By the previous argument (*) holds for \(f=\mathbf{1}_{{E}}\) if \(E\in \mathcal{L}(\mathbb R^d)\). By linearity (*) is true for step functions, by the is true for nonnegative \(\mathcal{L}(\mathbb R^d)\)-measurable functions. Consequently, (*) remains true for all \(\mathcal{L}(\mathbb R^d)\)-measurable functions by considering positive and negative parts of the real and imaginary parts of \(f\).$$\tag*{$\blacksquare$}$$
Lebesgue measure is invariant under rotations.
Proof. \(T \in {\rm GL}(d,\mathbb{R})\) is a rotation iff \(TT^*=I\), where \(T^{*}\) is the transpose of \(T\). Since \(\det T=\det T^*\) we obtain \(|\det T|=1\).$$\tag*{$\blacksquare$}$$
We now generalize previous theorem to differentiable maps. Let \(\Omega \subseteq \mathbb{R}^d\) be an open set and \(G=(g_1,\ldots,g_n):\Omega\to \mathbb{R}^d\) be a map with \(g_j\in C^1(\Omega)\).
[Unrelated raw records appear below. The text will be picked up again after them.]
/-- With the quantum of its turn over for the RUNNING thread of a running cluster: with no other thread of the engine READY it goes on with a
fresh quantum and nothing else changes; else the thread that the slot table chooses runs, and a different one left is READY. A WAITING
thread with a pending input takes the lowest-numbered one: it completes its wait with that input and is READY or RUNNING. A timer that has
been reached is pending from then on; one not reached changes nothing. A signal from outside adds one to a signal input below 255, and is
counted as an overflow on a full one or on an input of another kind. Where a clause rests on a choice of the model: log entry 40. (R237;
R238; R240; R241; R250; Table 11-4) -/
def Obligations.ThreadsTurnWakeAndAreSignalled : Prop :=
  (∀ (s : State) (c : Fin 12) (e : Fin 16) (t : Nat), (s.eng (16 * c.val + e.val)).run = some t → s.cluRuns c.val = true → s.replays c.val = false →
      s.cluHeld c.val = false → (s.thr t).state = 2 → (s.eng (16 * c.val + e.val)).quant + (s.eng (16 * c.val + e.val)).qlen * 32768 ≤ s.mono →
      ((∀ i : Fin 8, 8 * (16 * c.val + e.val) + i.val ≠ t → (s.thr (8 * (16 * c.val + e.val) + i.val)).state ≠ 1) →
        ∃ u, exec (.quantumExpire c e) s = .next u ∧ (u.eng (16 * c.val + e.val)).quant = s.mono ∧ u.en.thr = s.en.thr ∧
          Keeps [.en] noAddr noAddr s u) ∧
      (∀ (i : Fin 8) (j x : Nat), 8 * (16 * c.val + e.val) + i.val ≠ t → (s.thr (8 * (16 * c.val + e.val) + i.val)).state = 1 →
        s.turnPick (16 * c.val + e.val) (some t) = some (j, x) →
        ∃ u, exec (.quantumExpire c e) s = .next u ∧ (u.eng (16 * c.val + e.val)).run = some x ∧ (u.eng (16 * c.val + e.val)).last = j ∧
          (u.thr x).state = 2 ∧ (x ≠ t → (u.thr t).state = 1) ∧ (u.thr t).pc = (s.thr t).pc)) ∧
    (∀ (s : State) (t : Fin 1536) (i : Nat), s.thrLive t.val = true → (s.thr t.val).state = 4 → (s.thr t.val).step = false →
      s.evPick t.val (s.thr t.val).mask = some i →
      ∃ u, exec (.eventWake t) s = .next u ∧ Completes s u t.val (s.wordAt t.val) 0 i ∧ (u.thr t.val).event = i ∧
        ((u.thr t.val).state = 1 ∨ (u.thr t.val).state = 2) ∧
        (s.bindKind t.val i = 0 → u.sigCount t.val i = s.sigCount t.val i - 1) ∧ (s.bindKind t.val i = 4 → (u.thr t.val).timer = none)) ∧
    (∀ (s : State) (t : Fin 1536), s.evPick t.val (s.thr t.val).mask = none → exec (.eventWake t) s = .next s) ∧
    (∀ (s : State) (t : Fin 1536), (s.timerDue t.val = true →
        ∃ u, exec (.timerFire t) s = .next u ∧ (u.thr t.val).fired = true ∧ (∀ x, x ≠ t.val → u.thr x = s.thr x) ∧ Keeps [.en] noAddr noAddr s u) ∧
      (s.timerDue t.val = false → exec (.timerFire t) s = .next s)) ∧
    (∀ (s : State) (c : Fin 12) (v : Word) (t i : Nat), t = 128 * c.val + 8 * bits v.toNat 19 16 + bits v.toNat 10 8 → i = bits v.toNat 4 0 →
      (s.bindKind t i = 0 → s.sigCount t i < 255 →
        ∃ u, exec (.engSignalWrite c v) s = .next u ∧ u.sigCount t i = s.sigCount t i + 1 ∧ (∀ x, x ≠ t → u.thr x = s.thr x) ∧
          (u.thr t).pc = (s.thr t).pc ∧ Keeps [.en] noAddr noAddr s u) ∧
      ((s.bindKind t i ≠ 0 ∨ 255 ≤ s.sigCount t i) →
        ∃ u, exec (.engSignalWrite c v) s = .next u ∧ u.en.thr = s.en.thr ∧ Raised Ev.engEvtOverflow u ∧
          u.cnt (engB c.val + 0x218) = min top64 (s.cnt (engB c.val + 0x218) + 1))) ∧
    (∀ (s : State) (c : Fin 12) (t i : Nat), t = 128 * c.val + 8 * s.fld (engB c.val + 0x58) 30 27 + s.fld (engB c.val + 0x58) 26 24 →
      i = s.fld (engB c.val + 0x58) 23 19 → s.bindKind t i = 0 → s.sigCount t i < 255 →
      ∃ u, exec (.dlRescue c) s = .next u ∧ u.sigCount t i = s.sigCount t i + 1 ∧ (∀ x, x ≠ t → u.thr x = s.thr x) ∧
        Keeps [.en] noAddr noAddr s u)

/-- A scope whose detector runs and whose deadlock condition has held for WINDOW_US, not yet found since it began, is found: with no snapshot
held in it every cluster of it gets its snapshot mark, ENG_CNT_4 counts there and ENG_DEADLOCK is raised; without the condition nothing
changes. An uncommitted oldest reservation older than HOLD_US sets HOLD and raises CHN_HOLD once. CHN_VOID of the reservation that HOLD
reports voids it, any other is discarded and counted. A channel reset discards every slot, counts them, and brings the read index to the
reserve index. Where a clause rests on a choice of the model: log entry 116. (R246; R248; R249; R250) -/
def Obligations.DeadlocksAndHeldChannelsAreFound : Prop :=
  (∀ (s : State) (d : Fin 13) (b : Nat), s.dlStart d = some b → (s.dlCfg d).1 = true → b + (s.dlCfg d).2 ≤ s.mono → s.dlAt d ≠ some b →
      (∀ c ∈ s.scopeClus d, s.flag (engB c + 0x5C) 31 = false) →
      ∃ u, exec (.deadlockDetect d) s = .next u ∧ u.dlAt d = some b ∧ Raised Ev.engDeadlock u ∧
        ∀ c ∈ s.scopeClus d, u.flag (engB c + 0x5C) 31 = true ∧ u.cnt (engB c + 0x220) = min top64 (s.cnt (engB c + 0x220) + 1)) ∧
    (∀ (s : State) (d : Fin 13), s.dlStart d = none → exec (.deadlockDetect d) s = .next s) ∧
    (∀ (s : State) (n : Fin 1024) (x : Slot), (s.chan n.val).slots.find? (fun x => x.st = 0) = some x → x.held = false →
      x.since + s.fld (chnA n.val + 4) 15 0 * uUs < s.mono →
      ∃ u, exec (.chnHoldDetect n) s = .next u ∧ u.flag (chnA n.val + 0xC) 31 = true ∧ Raised Ev.chnHold u ∧
        (u.chan n.val).slots.length = (s.chan n.val).slots.length ∧ KeepsEv (engB 0) [.en] (oneOf [chnA n.val + 0xC]) noAddr s u) ∧
    (∀ (s : State) (n : Fin 1024) (x : Slot), (s.chan n.val).slots.find? (fun x => x.st = 0) = some x →
      (x.held = true ∨ s.mono ≤ x.since + s.fld (chnA n.val + 4) 15 0 * uUs) → exec (.chnHoldDetect n) s = .next s) ∧
    (∀ (s : State) (v : Word) (x : Slot), (s.chan (bits v.toNat 25 16)).slots.find? (fun x => x.st = 0) = some x →
      (x.held = true → x.idx = bits v.toNat 15 0 →
        ∃ u, exec (.chnVoidWrite v) s = .next u ∧
          (u.chan (bits v.toNat 25 16)).slots = (s.chan (bits v.toNat 25 16)).slots.map (fun y => if y = x then { y with st := 2 } else y) ∧
          Keeps [.en] (oneOf [chnA (bits v.toNat 25 16) + 0x18, chnA (bits v.toNat 25 16) + 0xC]) noAddr s u) ∧
      (x.held = false ∨ x.idx ≠ bits v.toNat 15 0 → exec (.chnVoidWrite v) s = .next (s.reject (engB 0) 0x80004))) ∧
    (∀ (s : State) (n : Fin 1024), ∃ u, exec (.chnCfgReset n) s = .next u ∧ (u.chan n.val).slots = [] ∧
      u.fld (chnA n.val + 8) 15 0 = s.fld (chnA n.val + 8) 31 16 ∧
      u.rd (chnA n.val + 0x18) = min top32 (s.rd (chnA n.val + 0x18) + (s.chan n.val).slots.length) ∧
      Keeps [.en] (oneOf [chnA n.val + 8, chnA n.val + 0x18, chnA n.val + 0xC]) noAddr s u)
\(G:\Omega\to \mathbb{R}^d\) is called a diffeomorphism if \(G\) is injective and \(D_xG\) is invertible for all \(x \in \Omega\). In this case, the inverse function theorem guarantees that \(G^{-1}:G[\Omega] \to \Omega\) is also a \(C^1\) diffeomorphism and that \[D_x(G^{-1})=(D_{G^{-1}(x)}G)^{-1}\quad \text{ for all } \quad x \in G[\Omega].\]
Let \(\Omega\subseteq \mathbb{R}^d\) be open and let \(G:\Omega \to \mathbb{R}^d\) be a \(C^1(\Omega)\) diffeomorphism.
If \(f\) is a Lebesgue measurable function on \(G[\Omega]\) then \(f \circ G\) is Lebesgue measurable on \(\Omega\). If \(f \geq 0\) or \(f \in L^1(G[\Omega],\lambda_d)\), then \[\int_{G[\Omega]}f(x)dx=\int_{\Omega}f \circ G(x)|\det D_x G|dx.\]
If \(E \subseteq \Omega\) and \(E \in \mathcal{L}(\mathbb R^d)\) then \(G[E] \in \mathcal{L}(\mathbb R^d)\) and \[\lambda_d(G[E])=\int_E |\det D_x G|dx.\]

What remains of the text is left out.